_Working data_

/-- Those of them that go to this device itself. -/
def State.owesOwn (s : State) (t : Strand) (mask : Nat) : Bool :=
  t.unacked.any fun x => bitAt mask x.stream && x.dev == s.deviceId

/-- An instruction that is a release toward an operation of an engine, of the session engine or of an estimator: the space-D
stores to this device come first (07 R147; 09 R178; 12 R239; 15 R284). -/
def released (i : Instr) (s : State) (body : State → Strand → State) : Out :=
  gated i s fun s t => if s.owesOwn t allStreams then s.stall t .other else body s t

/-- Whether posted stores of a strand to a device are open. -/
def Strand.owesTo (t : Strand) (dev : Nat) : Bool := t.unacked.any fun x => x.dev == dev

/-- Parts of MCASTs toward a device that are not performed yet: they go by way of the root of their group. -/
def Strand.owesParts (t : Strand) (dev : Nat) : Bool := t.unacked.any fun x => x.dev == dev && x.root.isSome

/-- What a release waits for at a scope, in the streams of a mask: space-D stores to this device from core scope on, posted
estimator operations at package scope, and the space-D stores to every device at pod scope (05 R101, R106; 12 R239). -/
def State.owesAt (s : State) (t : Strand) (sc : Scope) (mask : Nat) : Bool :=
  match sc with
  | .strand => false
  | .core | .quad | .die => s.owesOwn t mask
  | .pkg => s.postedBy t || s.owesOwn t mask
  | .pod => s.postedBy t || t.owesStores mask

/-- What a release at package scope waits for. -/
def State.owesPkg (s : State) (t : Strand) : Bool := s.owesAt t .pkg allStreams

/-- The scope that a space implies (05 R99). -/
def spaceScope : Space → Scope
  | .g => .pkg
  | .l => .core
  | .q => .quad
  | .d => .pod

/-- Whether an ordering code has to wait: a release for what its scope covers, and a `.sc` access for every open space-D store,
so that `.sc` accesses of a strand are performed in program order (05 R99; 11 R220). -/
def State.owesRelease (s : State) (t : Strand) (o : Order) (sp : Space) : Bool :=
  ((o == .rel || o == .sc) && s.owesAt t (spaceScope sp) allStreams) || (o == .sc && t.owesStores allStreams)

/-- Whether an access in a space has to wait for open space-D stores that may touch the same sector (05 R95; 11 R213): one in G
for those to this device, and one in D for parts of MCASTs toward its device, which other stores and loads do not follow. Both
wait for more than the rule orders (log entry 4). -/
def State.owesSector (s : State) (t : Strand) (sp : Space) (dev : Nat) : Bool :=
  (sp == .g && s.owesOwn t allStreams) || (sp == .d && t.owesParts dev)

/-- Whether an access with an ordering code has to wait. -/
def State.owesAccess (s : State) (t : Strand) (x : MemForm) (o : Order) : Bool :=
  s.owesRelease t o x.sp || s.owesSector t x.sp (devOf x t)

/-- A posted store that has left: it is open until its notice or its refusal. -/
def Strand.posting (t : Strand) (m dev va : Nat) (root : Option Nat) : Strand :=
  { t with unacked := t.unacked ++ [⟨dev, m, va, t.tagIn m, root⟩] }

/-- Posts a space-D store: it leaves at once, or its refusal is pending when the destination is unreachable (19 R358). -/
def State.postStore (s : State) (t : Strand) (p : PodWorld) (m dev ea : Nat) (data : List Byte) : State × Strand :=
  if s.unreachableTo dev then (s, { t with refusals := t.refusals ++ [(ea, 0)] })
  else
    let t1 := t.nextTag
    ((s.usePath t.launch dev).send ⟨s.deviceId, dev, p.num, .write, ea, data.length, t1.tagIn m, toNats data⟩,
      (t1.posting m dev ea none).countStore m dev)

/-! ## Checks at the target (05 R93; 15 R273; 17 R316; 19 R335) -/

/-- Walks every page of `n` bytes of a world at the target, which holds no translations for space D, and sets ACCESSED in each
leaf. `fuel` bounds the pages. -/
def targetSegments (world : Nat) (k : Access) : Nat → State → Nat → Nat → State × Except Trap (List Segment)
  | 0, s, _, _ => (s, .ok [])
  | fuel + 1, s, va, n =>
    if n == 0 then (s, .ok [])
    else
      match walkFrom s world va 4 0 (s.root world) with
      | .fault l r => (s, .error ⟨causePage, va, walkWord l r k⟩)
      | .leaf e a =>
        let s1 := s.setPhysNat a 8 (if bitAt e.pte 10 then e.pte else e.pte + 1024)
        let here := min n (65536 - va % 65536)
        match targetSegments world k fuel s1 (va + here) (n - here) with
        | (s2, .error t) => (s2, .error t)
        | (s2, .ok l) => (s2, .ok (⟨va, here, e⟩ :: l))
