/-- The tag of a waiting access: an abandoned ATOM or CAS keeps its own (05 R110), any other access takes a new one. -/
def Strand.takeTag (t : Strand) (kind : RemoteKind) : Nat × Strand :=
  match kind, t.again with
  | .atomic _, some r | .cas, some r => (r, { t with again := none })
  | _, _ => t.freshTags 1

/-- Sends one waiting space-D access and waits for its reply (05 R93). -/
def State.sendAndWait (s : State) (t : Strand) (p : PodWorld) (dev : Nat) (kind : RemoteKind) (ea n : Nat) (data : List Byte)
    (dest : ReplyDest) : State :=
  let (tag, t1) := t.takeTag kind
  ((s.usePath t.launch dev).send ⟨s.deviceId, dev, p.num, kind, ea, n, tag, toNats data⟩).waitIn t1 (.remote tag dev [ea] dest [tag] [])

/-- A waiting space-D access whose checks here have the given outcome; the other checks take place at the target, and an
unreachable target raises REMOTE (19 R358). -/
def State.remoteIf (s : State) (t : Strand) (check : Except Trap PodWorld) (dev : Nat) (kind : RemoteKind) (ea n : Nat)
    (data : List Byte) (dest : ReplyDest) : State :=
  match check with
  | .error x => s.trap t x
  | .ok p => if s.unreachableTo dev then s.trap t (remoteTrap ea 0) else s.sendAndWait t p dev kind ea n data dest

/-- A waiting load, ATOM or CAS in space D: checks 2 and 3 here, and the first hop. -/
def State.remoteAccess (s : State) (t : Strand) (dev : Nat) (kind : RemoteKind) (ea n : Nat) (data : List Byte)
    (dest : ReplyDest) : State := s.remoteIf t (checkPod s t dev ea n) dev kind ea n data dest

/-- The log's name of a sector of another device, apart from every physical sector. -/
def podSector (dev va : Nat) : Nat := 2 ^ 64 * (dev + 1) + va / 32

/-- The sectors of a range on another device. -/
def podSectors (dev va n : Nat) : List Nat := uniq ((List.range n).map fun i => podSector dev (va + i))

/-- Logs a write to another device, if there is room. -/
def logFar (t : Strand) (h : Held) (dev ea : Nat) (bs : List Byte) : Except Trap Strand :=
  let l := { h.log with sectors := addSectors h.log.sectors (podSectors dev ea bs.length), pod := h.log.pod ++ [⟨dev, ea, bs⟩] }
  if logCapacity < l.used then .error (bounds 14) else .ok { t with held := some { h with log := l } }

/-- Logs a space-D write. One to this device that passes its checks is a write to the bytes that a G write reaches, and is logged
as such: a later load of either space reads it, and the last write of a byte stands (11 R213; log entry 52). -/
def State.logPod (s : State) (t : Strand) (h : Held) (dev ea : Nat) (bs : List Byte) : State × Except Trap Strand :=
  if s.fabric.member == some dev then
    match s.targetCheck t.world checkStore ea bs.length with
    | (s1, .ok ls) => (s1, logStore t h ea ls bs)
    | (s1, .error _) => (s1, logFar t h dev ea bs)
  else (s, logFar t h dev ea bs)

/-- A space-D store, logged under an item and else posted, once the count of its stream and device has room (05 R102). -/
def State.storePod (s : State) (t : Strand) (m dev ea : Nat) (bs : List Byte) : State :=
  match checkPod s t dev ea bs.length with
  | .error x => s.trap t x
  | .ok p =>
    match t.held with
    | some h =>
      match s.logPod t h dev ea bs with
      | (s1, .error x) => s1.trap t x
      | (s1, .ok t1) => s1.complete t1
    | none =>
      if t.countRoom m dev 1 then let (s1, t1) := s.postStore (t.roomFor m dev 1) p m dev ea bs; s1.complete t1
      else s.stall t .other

_Description of the task_
Using the listing above, say how many of its lines include "postStore", offering nothing besides the number.

_Written answer_
2